# Budget cuts hurt veteran's 'gold diggers' fight



## AJFitzpatrick (4 Oct 2006)

If this is the wrong forum for this please feel free to move to where it is appropriate.

Budget cuts hurt veteran's 'gold diggers' fight

Seems to be two separate issues here
1) The pension issue
2) The government funding challenges to the government

I have no competency in the first issue but isn't there a cheaper way of dealing with the human rights aspects then giving work to a bevy of lawyers.


----------



## GAP (4 Oct 2006)

In reading that, it would seem he has a better human rights case based on age discrimination, than a legal case.

my 1 cent, I need the other


----------



## niner domestic (4 Oct 2006)

I would hope that the Service Officer from the legion would be assisting in this.  If this vet is challenging the Pension Act, through VA then VA should be supplying him with an advocate.  

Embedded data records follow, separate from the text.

-- ==== Sys2Proof/Tests/Fixtures.lean ====
section
/-! SUPPORT. Small states and helpers for the tests. -/

set_option Elab.async false

namespace Sys2Proof.Tests

open Sys2Proof Sys2Proof.Machine Sys2Proof.Claims

/-- The next state of a command, from which a test reads one thing. -/
def run (c : Instr) (s : State) : State :=
  match exec c s with
  | .next t => t
  | _ => { State.reset with nextJob := 99999 }

/-- A plan: vertex 0 reads a table space, vertex 1 runs on Hound 0 with buffers of 1 KiB, vertex 2
writes to the host. Its CODE section is 64 bytes of 0 at byte 128. -/
def planImage : Bytes := zeros 64 ++ toLe 4 192 ++ toLe 4 192 ++ zeros 8 ++ toLe 4 128 ++ toLe 4 64 ++ zeros 40 ++ zeros 256

def vertTs : Vertex :=
  { kind := 0x21, flags := 0, nin := 0, nout := 1, place := 0, nhounds := 0, cfg := zeros 64, body := [],
    sramKib := 0, spillKib := 0 }
def vertHound : Vertex :=
  { kind := 0x01, flags := 0, nin := 1, nout := 1, place := 0, nhounds := 1,
    cfg := [0, 0, 1, 1] ++ toLe 4 1 ++ toLe 4 1 ++ zeros 52, body := zeros 64, sramKib := 0, spillKib := 4,
    units := [0] }
def vertSink : Vertex :=
  { kind := 0x30, flags := 0, nin := 1, nout := 0, place := 0, nhounds := 0, cfg := zeros 64, body := [],
    sramKib := 0, spillKib := 0 }
def edgeTo (src dst : Nat) : Edge :=
  { src, srcPort := 0, credits := 4, dsts := [(dst, 0)], flags := 0, log2cap := 8, tileBytes := 4096 }
def plan0 : Plan :=
  { kennel := 0, handle := 1, planId := 7, mode := 0, image := planImage, verts := [vertTs, vertHound, vertSink],
    edges := [edgeTo 0 1, edgeTo 1 2], binds := [], dicts := [], maxJobs := 4, tileSlots := 16, scentBanks := 0,
    dgeContexts := 0, shcWays := 0, dramBytes := 0, granules := [] }

/-- Kennel 0 with weights and limits of 1 and more, without KEEP_WARM, and that plan. -/
def share0 : Bytes := [1, 0] ++ (zeros 62).map (fun _ => 1)
def kennel0 : Kennel := { pasid := 5, share := share0, plans := [(1, plan0)] }

/-- A job of the plan, with edges and vertices at their start. -/
def job0 : Job :=
  { kennel := 0, wq := 0, seq := 3, plan := 1, entry := zeros 64,
    edges := [{ queues := [[]] }, { queues := [[]] }], verts := [{}, {}, {}] }

/-- Hound 0 runs job 9 as vertex 1 of the plan, with registers `r`. -/
def houndRun (r : HoundRegs) : HoundSt :=
  { regs := r, job := some 9, serves := some (0, 1, 1, 0), setUp := true }

/-- The state in which it does, with a runtime of 4 KiB. -/
def busy (x : HoundSt) : State :=
  { State.reset with
    hounds := [(0, x)], kennels := [(0, kennel0)], jobs := [(9, job0)], nextJob := 10,
    herder := { State.reset.herder with runtime := zeros 4096 }, pins := { State.reset.pins with busMaster := true } }

/-- S mode at the start of the runtime, and U mode at the start of CODE. -/
def sRegs : HoundRegs := { pc := BitVec.ofNat 64 rtBase, status := 1 }
def uRegs : HoundRegs := { pc := BitVec.ofNat 64 codeBase, status := 0 }
def onS : State := busy (houndRun sRegs)
def onU : State := busy (houndRun uRegs)

/-- S mode with an X register set. -/
def sWith (i : Nat) (v : Word) : State := busy (houndRun (sRegs.wx i v))

/-- The X register of Hound 0 after a command. -/
def xAfter (c : Instr) (s : State) (i : Nat) : Word := (hregs (run c s) 0).rx i

/-- A Hound whose stack takes one frame, with handlers at the start of the runtime. -/
def readyH (r : HoundRegs) : HoundSt :=
  { houndRun { r with ssp := 0xBC040, sstkBase := 0xBC000, sstkLimit := 0xBC040 } with
    vec := [(1, BitVec.ofNat 64 (rtBase + 1)), (6, BitVec.ofNat 64 (rtBase + 1)),
      (7, BitVec.ofNat 64 (rtBase + 1)), (0x20, BitVec.ofNat 64 (rtBase + 1)), (0x21, BitVec.ofNat 64 (rtBase + 1))] }

/-- A tile of two rows of one column of 64 bits, with PART 0 and LAST 1. -/
def tile0 : Bytes :=
  buildTile { log2cap := 8, rows := 2, seq := mkSeq 0 3 1 0, rowidBase := 0, kennel := 0, dense := true, event := false }
    [{ colid := 1, ty := 8, vals := [some 5, some 6] }]

/-- The state with items waiting on the input of vertex 1, or of vertex 2, of job 9. -/
def withQueue (s : State) (e : Nat) (q : List EItem) : State :=
  modEdge s 9 e (fun g => { g with queues := [q] })

/-- Hound 0 at the SYSCALL handler of a service with its arguments. -/
def service (n : Nat) (a b c : Word) (x : HoundSt) : HoundSt :=
  let r := { ((sRegs.wx 10 a).wx 11 b).wx 12 c with ssp := 0xBC000, sstkBase := 0xBC000, sstkLimit := 0xBC040 }
  let frame := toLe 8 codeBase ++ toLe 8 0 ++ toLe 8 7 ++ zeros 8 ++ toLe 8 (n * 2 ^ 32) ++ zeros 24
  { x with regs := r, spad := Memory.write x.spad 0xBC000 frame, vec := [(7, BitVec.ofNat 64 (rtBase + 1))] }

/-- Registers set. -/
def withRegs (s : State) (l : List (Nat × Nat)) : State := l.foldl (fun s p => setReg s p.1 p.2) s

/-- The device with its Herder ready, DRAM of 256 GiB in use, and job 9 of kennel 0 in flight. -/
def up : State :=
  let s := withRegs { State.reset with pins := { State.reset.pins with busMaster := true } } [(0x110000, 1), (0x10F004, 4), (0x10F000, 38 * 256)]
  { s with kennels := [(0, kennel0)], jobs := [(9, job0)], nextJob := 10, herder := { s.herder with hello := true } }

/-- A message with a body, as it comes from a host. -/
def msg (b : Bytes) : Msg := { length := BitVec.ofNat 16 b.length, status := 0, seq := 0x01020304, rsv := false, body := b }

end Sys2Proof.Tests
end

I wrote a paper on this in law school.  It's the silliest piece of legislation still left on the books especially in light of the CF recognizing CL relationships and the legislated pension and severance splitting.  

This just makes me furious that another vet has to jump a zillion hoops to get what they have a right to have.  However, that said, this is not a VA site and my bone of contention is with their bureaucracy so I'll shush now....


----------